++++ Data excerpts

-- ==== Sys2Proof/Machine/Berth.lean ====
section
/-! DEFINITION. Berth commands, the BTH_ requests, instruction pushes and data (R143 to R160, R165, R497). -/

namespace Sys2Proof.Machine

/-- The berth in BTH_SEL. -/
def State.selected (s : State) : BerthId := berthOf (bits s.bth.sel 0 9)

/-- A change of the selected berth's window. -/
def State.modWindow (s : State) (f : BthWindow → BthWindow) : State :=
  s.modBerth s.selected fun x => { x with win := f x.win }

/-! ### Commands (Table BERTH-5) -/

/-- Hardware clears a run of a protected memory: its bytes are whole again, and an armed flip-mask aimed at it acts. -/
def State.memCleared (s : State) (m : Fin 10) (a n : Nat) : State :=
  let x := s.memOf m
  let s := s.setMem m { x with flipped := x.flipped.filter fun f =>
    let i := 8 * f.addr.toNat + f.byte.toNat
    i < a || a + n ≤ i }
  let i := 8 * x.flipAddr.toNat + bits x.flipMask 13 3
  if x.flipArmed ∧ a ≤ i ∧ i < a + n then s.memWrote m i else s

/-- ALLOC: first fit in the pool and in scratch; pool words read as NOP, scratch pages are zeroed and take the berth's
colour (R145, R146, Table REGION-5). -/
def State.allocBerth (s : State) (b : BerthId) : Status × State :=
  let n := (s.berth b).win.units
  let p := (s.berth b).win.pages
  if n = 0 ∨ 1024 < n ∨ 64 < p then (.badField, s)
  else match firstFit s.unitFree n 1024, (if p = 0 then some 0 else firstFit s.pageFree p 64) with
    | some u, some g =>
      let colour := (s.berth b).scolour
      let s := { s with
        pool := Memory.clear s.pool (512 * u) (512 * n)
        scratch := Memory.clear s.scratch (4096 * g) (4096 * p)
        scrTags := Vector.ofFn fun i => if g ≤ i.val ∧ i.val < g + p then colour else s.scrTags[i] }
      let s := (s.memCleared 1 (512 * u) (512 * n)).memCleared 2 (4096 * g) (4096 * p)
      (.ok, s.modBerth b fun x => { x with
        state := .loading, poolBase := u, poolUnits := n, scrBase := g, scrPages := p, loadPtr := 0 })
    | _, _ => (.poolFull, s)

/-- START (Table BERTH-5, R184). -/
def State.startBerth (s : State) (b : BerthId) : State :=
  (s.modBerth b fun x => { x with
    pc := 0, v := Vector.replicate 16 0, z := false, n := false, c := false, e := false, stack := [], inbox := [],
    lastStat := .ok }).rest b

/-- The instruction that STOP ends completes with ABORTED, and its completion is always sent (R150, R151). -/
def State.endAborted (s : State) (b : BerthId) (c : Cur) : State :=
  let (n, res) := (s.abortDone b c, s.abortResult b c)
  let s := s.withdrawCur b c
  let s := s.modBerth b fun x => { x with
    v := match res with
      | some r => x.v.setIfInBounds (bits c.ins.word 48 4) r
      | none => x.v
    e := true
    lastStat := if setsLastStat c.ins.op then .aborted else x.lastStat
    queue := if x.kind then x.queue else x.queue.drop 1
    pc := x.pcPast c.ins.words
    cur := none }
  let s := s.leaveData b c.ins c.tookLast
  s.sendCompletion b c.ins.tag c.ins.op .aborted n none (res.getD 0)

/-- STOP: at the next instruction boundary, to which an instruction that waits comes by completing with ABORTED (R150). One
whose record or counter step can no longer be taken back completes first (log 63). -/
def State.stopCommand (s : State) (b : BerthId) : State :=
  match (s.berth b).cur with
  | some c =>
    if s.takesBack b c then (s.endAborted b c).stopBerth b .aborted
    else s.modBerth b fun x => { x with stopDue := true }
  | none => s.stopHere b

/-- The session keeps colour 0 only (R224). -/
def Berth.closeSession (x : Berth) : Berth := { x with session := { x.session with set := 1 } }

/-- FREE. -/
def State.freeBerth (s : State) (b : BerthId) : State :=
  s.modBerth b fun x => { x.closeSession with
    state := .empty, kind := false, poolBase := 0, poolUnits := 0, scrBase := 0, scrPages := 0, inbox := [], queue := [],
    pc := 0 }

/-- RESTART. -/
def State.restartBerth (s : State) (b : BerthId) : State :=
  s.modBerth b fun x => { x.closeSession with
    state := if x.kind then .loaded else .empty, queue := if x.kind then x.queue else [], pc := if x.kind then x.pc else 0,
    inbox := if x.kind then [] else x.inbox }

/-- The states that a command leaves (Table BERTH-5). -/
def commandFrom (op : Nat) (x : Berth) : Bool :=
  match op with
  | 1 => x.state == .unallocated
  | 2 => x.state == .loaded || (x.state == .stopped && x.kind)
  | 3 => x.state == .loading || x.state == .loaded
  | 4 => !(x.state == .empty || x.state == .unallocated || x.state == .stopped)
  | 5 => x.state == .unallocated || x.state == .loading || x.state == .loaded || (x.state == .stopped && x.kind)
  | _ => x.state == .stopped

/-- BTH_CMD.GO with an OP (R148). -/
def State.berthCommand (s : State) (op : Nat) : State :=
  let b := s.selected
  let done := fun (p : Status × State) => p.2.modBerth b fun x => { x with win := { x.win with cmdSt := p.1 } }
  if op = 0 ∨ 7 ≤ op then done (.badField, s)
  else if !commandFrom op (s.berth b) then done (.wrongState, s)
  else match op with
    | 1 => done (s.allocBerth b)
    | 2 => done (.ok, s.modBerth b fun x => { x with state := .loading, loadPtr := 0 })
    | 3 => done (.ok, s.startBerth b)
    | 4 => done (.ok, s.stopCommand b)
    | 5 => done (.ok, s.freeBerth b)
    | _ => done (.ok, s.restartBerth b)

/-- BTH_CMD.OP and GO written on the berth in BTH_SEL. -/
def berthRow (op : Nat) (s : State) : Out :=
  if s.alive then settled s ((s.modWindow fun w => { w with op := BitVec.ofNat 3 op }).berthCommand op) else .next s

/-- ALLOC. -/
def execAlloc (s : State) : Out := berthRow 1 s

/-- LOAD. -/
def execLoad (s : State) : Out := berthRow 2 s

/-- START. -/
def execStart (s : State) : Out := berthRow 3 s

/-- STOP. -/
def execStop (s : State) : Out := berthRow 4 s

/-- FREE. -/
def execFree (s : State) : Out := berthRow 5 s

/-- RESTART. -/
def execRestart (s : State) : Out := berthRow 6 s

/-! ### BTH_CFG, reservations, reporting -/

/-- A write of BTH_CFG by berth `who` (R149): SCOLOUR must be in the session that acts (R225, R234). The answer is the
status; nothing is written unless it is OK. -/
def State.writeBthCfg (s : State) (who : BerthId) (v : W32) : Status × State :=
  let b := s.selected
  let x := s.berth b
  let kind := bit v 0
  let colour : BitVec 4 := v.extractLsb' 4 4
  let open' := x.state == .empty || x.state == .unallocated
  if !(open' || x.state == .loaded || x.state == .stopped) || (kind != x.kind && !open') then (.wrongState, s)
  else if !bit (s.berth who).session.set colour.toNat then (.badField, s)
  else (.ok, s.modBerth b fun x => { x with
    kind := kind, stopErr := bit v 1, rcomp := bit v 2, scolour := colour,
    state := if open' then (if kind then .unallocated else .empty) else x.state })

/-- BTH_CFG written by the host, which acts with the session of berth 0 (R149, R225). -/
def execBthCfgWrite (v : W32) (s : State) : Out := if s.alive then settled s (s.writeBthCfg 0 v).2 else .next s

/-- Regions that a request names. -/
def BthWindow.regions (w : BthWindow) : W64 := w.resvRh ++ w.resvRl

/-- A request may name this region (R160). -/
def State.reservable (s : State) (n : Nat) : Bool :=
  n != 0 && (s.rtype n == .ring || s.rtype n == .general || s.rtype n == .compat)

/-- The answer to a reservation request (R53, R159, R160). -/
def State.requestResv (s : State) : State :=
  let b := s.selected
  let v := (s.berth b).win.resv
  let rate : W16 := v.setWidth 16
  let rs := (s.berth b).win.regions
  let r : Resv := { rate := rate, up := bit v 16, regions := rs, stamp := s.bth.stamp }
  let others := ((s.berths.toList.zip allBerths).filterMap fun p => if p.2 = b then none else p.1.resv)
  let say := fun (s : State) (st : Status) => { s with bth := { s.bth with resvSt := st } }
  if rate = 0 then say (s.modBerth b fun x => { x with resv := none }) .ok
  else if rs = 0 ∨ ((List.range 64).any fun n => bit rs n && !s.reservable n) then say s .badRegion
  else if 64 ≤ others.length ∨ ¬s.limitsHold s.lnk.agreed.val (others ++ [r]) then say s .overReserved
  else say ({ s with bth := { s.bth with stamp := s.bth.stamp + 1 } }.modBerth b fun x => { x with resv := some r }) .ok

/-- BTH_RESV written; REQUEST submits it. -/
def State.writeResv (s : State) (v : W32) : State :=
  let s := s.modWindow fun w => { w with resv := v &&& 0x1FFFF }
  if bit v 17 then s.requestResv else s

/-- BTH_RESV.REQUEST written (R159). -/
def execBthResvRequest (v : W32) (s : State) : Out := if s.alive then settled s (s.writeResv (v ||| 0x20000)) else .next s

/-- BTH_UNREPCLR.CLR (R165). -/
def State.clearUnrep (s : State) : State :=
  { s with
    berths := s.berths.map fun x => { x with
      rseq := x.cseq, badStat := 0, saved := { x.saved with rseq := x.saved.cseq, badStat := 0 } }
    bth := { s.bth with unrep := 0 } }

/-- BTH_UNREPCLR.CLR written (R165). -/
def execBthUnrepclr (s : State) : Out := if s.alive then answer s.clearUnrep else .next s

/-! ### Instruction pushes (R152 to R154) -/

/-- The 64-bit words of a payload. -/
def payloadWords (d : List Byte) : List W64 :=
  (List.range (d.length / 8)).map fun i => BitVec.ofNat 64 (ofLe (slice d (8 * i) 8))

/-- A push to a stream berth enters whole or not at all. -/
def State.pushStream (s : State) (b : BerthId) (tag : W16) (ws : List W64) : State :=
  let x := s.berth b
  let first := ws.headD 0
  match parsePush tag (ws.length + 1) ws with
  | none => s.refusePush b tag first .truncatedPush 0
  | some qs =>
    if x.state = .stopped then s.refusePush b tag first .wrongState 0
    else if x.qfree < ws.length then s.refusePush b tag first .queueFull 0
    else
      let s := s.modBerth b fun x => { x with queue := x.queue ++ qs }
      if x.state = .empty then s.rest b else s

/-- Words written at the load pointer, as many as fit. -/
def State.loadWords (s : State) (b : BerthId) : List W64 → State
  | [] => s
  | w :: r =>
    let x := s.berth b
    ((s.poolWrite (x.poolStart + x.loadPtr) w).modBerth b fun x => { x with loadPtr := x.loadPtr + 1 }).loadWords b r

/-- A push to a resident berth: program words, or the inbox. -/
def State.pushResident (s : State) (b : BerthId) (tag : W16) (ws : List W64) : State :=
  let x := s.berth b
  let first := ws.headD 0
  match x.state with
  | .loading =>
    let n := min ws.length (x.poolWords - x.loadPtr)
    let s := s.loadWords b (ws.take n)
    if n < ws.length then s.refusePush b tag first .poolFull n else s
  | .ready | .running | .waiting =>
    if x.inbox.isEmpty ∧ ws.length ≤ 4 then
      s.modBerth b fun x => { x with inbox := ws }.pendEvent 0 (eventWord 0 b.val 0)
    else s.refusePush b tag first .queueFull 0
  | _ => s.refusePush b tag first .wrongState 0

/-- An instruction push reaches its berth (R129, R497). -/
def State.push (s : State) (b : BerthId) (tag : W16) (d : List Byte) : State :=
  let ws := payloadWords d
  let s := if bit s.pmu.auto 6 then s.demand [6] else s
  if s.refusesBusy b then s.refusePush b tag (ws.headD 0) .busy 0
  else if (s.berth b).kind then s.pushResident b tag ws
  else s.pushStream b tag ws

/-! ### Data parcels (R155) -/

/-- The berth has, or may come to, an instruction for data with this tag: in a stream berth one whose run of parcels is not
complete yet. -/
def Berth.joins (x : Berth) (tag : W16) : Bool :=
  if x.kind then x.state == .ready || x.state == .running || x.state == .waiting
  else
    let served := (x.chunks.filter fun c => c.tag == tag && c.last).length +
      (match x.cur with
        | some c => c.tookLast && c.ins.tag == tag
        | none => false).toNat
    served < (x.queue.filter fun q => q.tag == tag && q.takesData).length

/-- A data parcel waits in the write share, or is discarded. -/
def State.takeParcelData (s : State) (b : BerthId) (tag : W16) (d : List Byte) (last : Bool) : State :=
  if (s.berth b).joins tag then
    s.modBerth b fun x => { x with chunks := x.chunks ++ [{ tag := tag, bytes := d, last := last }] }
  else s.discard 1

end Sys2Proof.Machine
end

++++++++

Give again, exactly as written, the lines running from the first line of the data above through the line that contains "if n = 0 ∨ 1024".

-- ==== Sys2Proof/Machine/Berth.lean ====
section
/-! DEFINITION. Berth commands, the BTH_ requests, instruction pushes and data (R143 to R160, R165, R497). -/

namespace Sys2Proof.Machine

/-- The berth in BTH_SEL. -/
def State.selected (s : State) : BerthId := berthOf (bits s.bth.sel 0 9)

/-- A change of the selected berth's window. -/
def State.modWindow (s : State) (f : BthWindow → BthWindow) : State :=
  s.modBerth s.selected fun x => { x with win := f x.win }

/-! ### Commands (Table BERTH-5) -/

/-- Hardware clears a run of a protected memory: its bytes are whole again, and an armed flip-mask aimed at it acts. -/
def State.memCleared (s : State) (m : Fin 10) (a n : Nat) : State :=
  let x := s.memOf m
  let s := s.setMem m { x with flipped := x.flipped.filter fun f =>
    let i := 8 * f.addr.toNat + f.byte.toNat
    i < a || a + n ≤ i }
  let i := 8 * x.flipAddr.toNat + bits x.flipMask 13 3
  if x.flipArmed ∧ a ≤ i ∧ i < a + n then s.memWrote m i else s

/-- ALLOC: first fit in the pool and in scratch; pool words read as NOP, scratch pages are zeroed and take the berth's
colour (R145, R146, Table REGION-5). -/
def State.allocBerth (s : State) (b : BerthId) : Status × State :=
  let n := (s.berth b).win.units
  let p := (s.berth b).win.pages
  if n = 0 ∨ 1024 < n ∨ 64 < p then (.badField, s)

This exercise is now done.